Records from a data collection
-- ==== Sys2Proof/Machine/Stream.lean ====
section
/-! DEFINITION. Stream descriptors, the jitter buffers and the merge (chapter 10: R291 to R293, R295, R298 to R300, R303). -/

namespace Sys2Proof.Machine

/-! ## Ports -/

/-- A network port at reset. -/
def netPortInit : NetPort :=
  { up := false, los := false, modAbs := false, an := false, fec := false, speed := 0, v2Left := 0, paused := 0, txOfs := 20,
    used := 0, queries := [] }
def State.netPort (s : State) (p : Nat) : NetPort := spGet netPortInit s.net.ports p
def State.modNetPort (s : State) (p : Nat) (f : NetPort → NetPort) : State :=
  { s with net := { s.net with ports := spPut s.net.ports p (f (s.netPort p)) } }
/-- NET_CTL.ENABLE, NET_CFG.TYPE, JUMBO, IGMP_AUTO and PAUSE_HONOUR of a port (R309, R310). -/
def State.netOn (s : State) (p : Nat) : Bool := s.bit (NET_CTL p) 0
def State.netType (s : State) (p : Nat) : Nat := s.rdF (NET_CFG p) 2 0
def State.netJumbo (s : State) (p : Nat) : Bool := s.bit (NET_CFG p) 6
def State.netIgmp (s : State) (p : Nat) : Bool := s.bit (NET_CFG p) 8

/-! ## Streams -/

/-- A stream of the image that nothing has been loaded into. -/
def strInit : Stream :=
  { desc := List.replicate 16 0, st := .off, legA := false, legB := false, lostA := false, lostB := false, arrA := false, arrB := false,
    lateA := false, lateB := false, quietA := 0, quietB := 0, quiet := 0, jitter := [], seen := [], rgA := 0, rgB := 0, pkts := 0, late := 0, early := 0, dup := 0,
    pad := 0, malf := 0, guard := 0, diverge := 0, mMin := none, mMax := none, marMin := none, marMax := none }
/-- Stream k: a receive stream's index, a transmit stream's plus 1024. -/
def State.str (s : State) (k : Nat) : Stream := spGet strInit s.net.streams k
def State.setStr (s : State) (k : Nat) (x : Stream) : State := { s with net := { s.net with streams := spPut s.net.streams k x } }
def State.modStr (s : State) (k : Nat) (f : Stream → Stream) : State := s.setStr k (f (s.str k))
/-- The channels the image binds to a stream; none for a stream it does not bind. -/
def State.strChans (s : State) (k : Nat) : Option Nat :=
  if k < 1024 then spFind s.struct.rxStreams k else spFind s.struct.txStreams (k - 1024)
/-- The streams in one direction. -/
def State.rxKeys (s : State) : List Nat := s.struct.rxStreams.map (·.1)
def State.txKeys (s : State) : List Nat := s.struct.txStreams.map (fun q => q.1 + 1024)

/-- Descriptor words and fields (R292). -/
def Stream.d (x : Stream) (i : Nat) : W32 := nth 0 x.desc i
def Stream.legs (x : Stream) : Nat := fld (x.d 0) 1 0
def Stream.pair (x : Stream) : Nat := fld (x.d 0) 2 2
def Stream.v6 (x : Stream) : Bool := bitOf (x.d 0) 3
def Stream.l24 (x : Stream) : Bool := fld (x.d 0) 5 4 == 1
def Stream.ptime (x : Stream) : Nat := match fld (x.d 0) 7 6 with | 0 => 1 | 1 => 3 | _ => 12
def Stream.jb (x : Stream) : Nat := fld (x.d 0) 13 8
def Stream.timeout (x : Stream) : Nat := fld (x.d 0) 21 14
def Stream.pt (x : Stream) : Nat := fld (x.d 0) 28 22
def Stream.dport (x : Stream) : Nat := fld (x.d 1) 15 0
def Stream.src (x : Stream) : List W32 := (x.desc.drop 8).take 4
def Stream.dst (x : Stream) : List W32 := (x.desc.drop 12).take 4
/-- Whether a stream uses a leg: false is leg A. -/
def Stream.usesLeg (x : Stream) (b : Bool) : Bool := bitOf (x.d 0) (b01 b)
def Stream.on (x : Stream) : Bool := x.st != .off
/-- The ports a stream uses. -/
def Stream.ports (x : Stream) : List Nat := (if x.usesLeg false then [2 * x.pair] else []) ++ (if x.usesLeg true then [2 * x.pair + 1] else [])
/-- A multicast destination. -/
def multicast (v6 : Bool) (dst : List W32) : Bool :=
  if v6 then fld (nth 0 dst 0) 31 24 == 0xFF else fld (nth 0 dst 0) 31 28 == 0xE

/-- Raises a stream's event: STR_LAST_EV names it (R308). -/
def State.strMark (s : State) (k e : Nat) : State := s.wr STR_LAST_EV (w32 (k % 1024 + k / 1024 * 32768 + e * 65536))
def State.strRaise (s : State) (k e : Nat) : State := (s.strMark k e).raise e
def State.strRaiseOnce (s : State) (k e : Nat) : State := if s.sys.onceTick.contains e then s else (s.strMark k e).raiseOnce e

/-! ## The OPs of STR_APPLY (R291, R293, R295) -/

/-- A descriptor with a value that R292 marks refused, or a zero word or bits that are not zero. -/
def descBad (tx : Bool) (d : List W32) : Bool :=
  let w (i : Nat) : W32 := nth 0 d i
  let v6 := bitOf (w 0) 3
  decide (fld (w 0) 1 0 = 0) || decide (2 ≤ fld (w 0) 5 4) || decide (fld (w 0) 31 29 ≠ 0)
    || (if tx then decide (fld (w 0) 7 6 = 3) || decide (fld (w 4) 7 0 = 0)
        else decide (fld (w 0) 13 8 = 0) || decide (48 < fld (w 0) 13 8) || decide (fld (w 0) 21 14 = 0)
          || decide (fld (w 4) 15 8 = 0) || decide (64 < fld (w 4) 15 8))
    || decide (fld (w 4) 31 16 ≠ 0) || w 5 != 0 || w 6 != 0 || w 7 != 0
    || (!v6 && ((!tx && (w 9 != 0 || w 10 != 0 || w 11 != 0)) || w 13 != 0 || w 14 != 0 || w 15 != 0))

/-- Samples per packet, payload bytes and wire bytes of a transmit stream (R294, R295). -/
def State.pktSamples (s : State) (x : Stream) : Nat := x.ptime * s.tickLen
def State.pktPayload (s : State) (x : Stream) (chans : Nat) : Nat := chans * s.pktSamples x * (if x.l24 then 3 else 2)
def State.pktWire (s : State) (p : Nat) (x : Stream) (chans : Nat) : Nat :=
  14 + (if s.bit (NET_VLAN p) 12 then 4 else 0) + (if x.v6 then 40 else 20) + 8 + 12 + s.pktPayload x chans + 4 + 20
/-- The speed code that a port carries or, with its link down, its type gives: 1 100 Mb/s to 4 10 Gb/s. -/
def State.netSpeed (s : State) (p : Nat) : Nat :=
  if (s.netPort p).up then (s.netPort p).speed
  else match s.netType p with | 0 => 4 | 1 => 4 | 2 => 3 | _ => 2
/-- The wire bytes a tick's media may take (R295) and those of the whole tick. -/
def mediaCap (speed : Nat) : Nat := match speed with | 4 => 375000 | 3 => 93750 | 2 => 37500 | _ => 3750
def tickCap (speed : Nat) : Nat := match speed with | 4 => 416666 | 3 => 104166 | 2 => 41666 | _ => 4166
/-- The wire bytes of all enabled transmit streams of a port. -/
def State.mediaBytes (s : State) (p : Nat) : Nat :=
  foldS (fun n k => if (s.str k).on && (s.str k).ports.contains p then n + s.pktWire p (s.str k) ((s.strChans k).getD 0) else n) 0 s.txKeys
/-- An ENABLE of a transmit stream that breaks R295. -/
def State.txBad (s : State) (k : Nat) : Bool :=
  let x := s.str k
  let ch := (s.strChans k).getD 0
  decide ((if x.ports.all s.netJumbo then 8940 else 1440) < s.pktPayload x ch)
    || x.ports.any (fun p => decide (mediaCap (s.netSpeed p) < s.mediaBytes p + (if x.on then 0 else s.pktWire p x ch)))
/-- The keys that admit a packet. -/
def Stream.admitKey (x : Stream) : List W32 × Nat × W32 × Nat × Bool := (x.src ++ x.dst, x.dport, x.d 2, x.pair, x.v6)

/-- A packet that is due on a port is sent, or discarded and counted while the link is down (R289). -/
def State.portSend (s : State) (p : Nat) (o : Out) : State :=
  if (s.netPort p).up then (s.emit o).count (NET_TX_FRAMES p) 1 else s.count (NET_TX_DISCARD p) 1
/-- A membership report or leave on a port for a stream's group (R303): IGMPv3 and MLDv2 name the stream's source. -/
def State.report (s : State) (p : Nat) (x : Stream) (leave : Bool) : State :=
  if s.netOn p && s.netIgmp p && multicast x.v6 x.dst then
    s.portSend p (.igmp p [if decide (0 < (s.netPort p).v2Left) && !x.v6 then x.dst else x.dst ++ x.src] leave)
  else s
def State.reports (s : State) (x : Stream) (leave : Bool) : State := foldS (fun u p => u.report p x leave) s x.ports

/-- A refused OP (R293). -/
def State.strRefuse (s : State) (k : Nat) : State := (s.flag STR_STAT 0).strRaise k 65

/-- The stream that an STR_APPLY value names. -/
def applyKey (v : W32) : Nat := fld v 9 0 + fld v 15 15 * 1024
/-- Reserved bits of an STR_APPLY value that are set, or a stream the image does not bind. -/
def State.applyBad (s : State) (v : W32) : Bool := v &&& 0xFFFC7C00 != 0 || (s.strChans (applyKey v)).isNone

/-- OP 0, LOAD. -/
def State.strLoad (s : State) (v : W32) : State :=
  let k := applyKey v
  let d := (upFrom 0 16).map (fun i => s.rd (STR_D i))
  if s.applyBad v || (s.str k).on || descBad (decide (1024 ≤ k)) d then s.strRefuse k
  else s.modStr k (fun x => { x with desc := d })
/-- OP 1, ENABLE. DEDUCED (log entry 86): a stream whose loaded words R292 refuses, such as one that nothing was loaded into, is refused. -/
def State.strEnable (s : State) (v : W32) : State :=
  let k := applyKey v
  let x := s.str k
  if s.applyBad v || descBad (decide (1024 ≤ k)) x.desc then s.strRefuse k
  else if 1024 ≤ k then
    if s.txBad k then s.strRefuse k else s.modStr k (fun x => { x with st := .run })
  else if s.rxKeys.any (fun j => (s.str j).on && (s.str j).admitKey == x.admitKey) then s.strRefuse k
  else
    (s.setStr k { x with st := .waiting, legA := false, legB := false, lostA := false, lostB := false, arrA := false, arrB := false,
                         lateA := false, lateB := false, quietA := 0, quietB := 0, quiet := 0, jitter := [], seen := [] }).reports x false
/-- OP 2, DISABLE. -/
def State.strDisable (s : State) (v : W32) : State :=
  let k := applyKey v
  let x := s.str k
  if s.applyBad v || !x.on then s.strRefuse k
  else
    let t := s.setStr k { x with st := .off, legA := false, legB := false, jitter := [], seen := [] }
    if k < 1024 then t.reports x true else t
/-- OP 3, CLEAR. -/
def State.strClear (s : State) (v : W32) : State :=
  let k := applyKey v
  if s.applyBad v then s.strRefuse k
  else s.modStr k (fun x => { x with pkts := 0, late := 0, early := 0, dup := 0, pad := 0, malf := 0, guard := 0, diverge := 0 })
/-- An STR_APPLY write acts by its OP. -/
def State.strApply (s : State) (v : W32) : State :=
  match fld v 17 16 with
  | 0 => s.strLoad v | 1 => s.strEnable v | 2 => s.strDisable v | _ => s.strClear v
/-- Step 8 of the boundary after the writes (R291). -/
def State.strApplies (s : State) : State := { foldS State.strApply s s.net.applies with net := { (foldS State.strApply s s.net.applies).net with applies := [] } }

/-- STR_APPLY (R291): its operation waits for the boundary. -/
def State.applyWrite (s : State) (v : W32) : State := { s with net := { s.net with applies := s.net.applies ++ [v] } }
/-- STREAM_LOAD, STREAM_ENABLE, STREAM_DISABLE and STREAM_CLEAR: the host writes STR_APPLY with that OP, which acts at the next boundary. -/
def State.applyOp (s : State) (op : Nat) (val : W32) : State := s.byHost (fun s => s.applyWrite (putFld val 17 16 op))
def execStreamLoad (val : W32) (s : State) : Host.Outcome State Fault Refusal := doneCore s (s.applyOp 0 val)
def execStreamEnable (val : W32) (s : State) : Host.Outcome State Fault Refusal := doneCore s (s.applyOp 1 val)
def execStreamDisable (val : W32) (s : State) : Host.Outcome State Fault Refusal := doneCore s (s.applyOp 2 val)
def execStreamClear (val : W32) (s : State) : Host.Outcome State Fault Refusal := doneCore s (s.applyOp 3 val)

/-! ## Timing and merge (R298, R299) -/

/-- A twin that ingests from the active's bundle. -/
def State.follows (s : State) : Bool := s.twn.role == .standby || s.twn.role == .grafting || s.twn.role == .resyncing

# EXERCISE AIM
Of the lines above, extract only those from the line with "def Stream.on (x" to the line with "it (R308). -/", both included, exactly as written.

# ANSWER TO THE EXERCISE
def Stream.on (x : Stream) : Bool := x.st != .off
/-- The ports a stream uses. -/
def Stream.ports (x : Stream) : List Nat := (if x.usesLeg false then [2 * x.pair] else []) ++ (if x.usesLeg true then [2 * x.pair + 1] else [])
/-- A multicast destination. -/
def multicast (v6 : Bool) (dst : List W32) : Bool :=
  if v6 then fld (nth 0 dst 0) 31 24 == 0xFF else fld (nth 0 dst 0) 31 28 == 0xE

/-- Raises a stream's event: STR_LAST_EV names it (R308). -/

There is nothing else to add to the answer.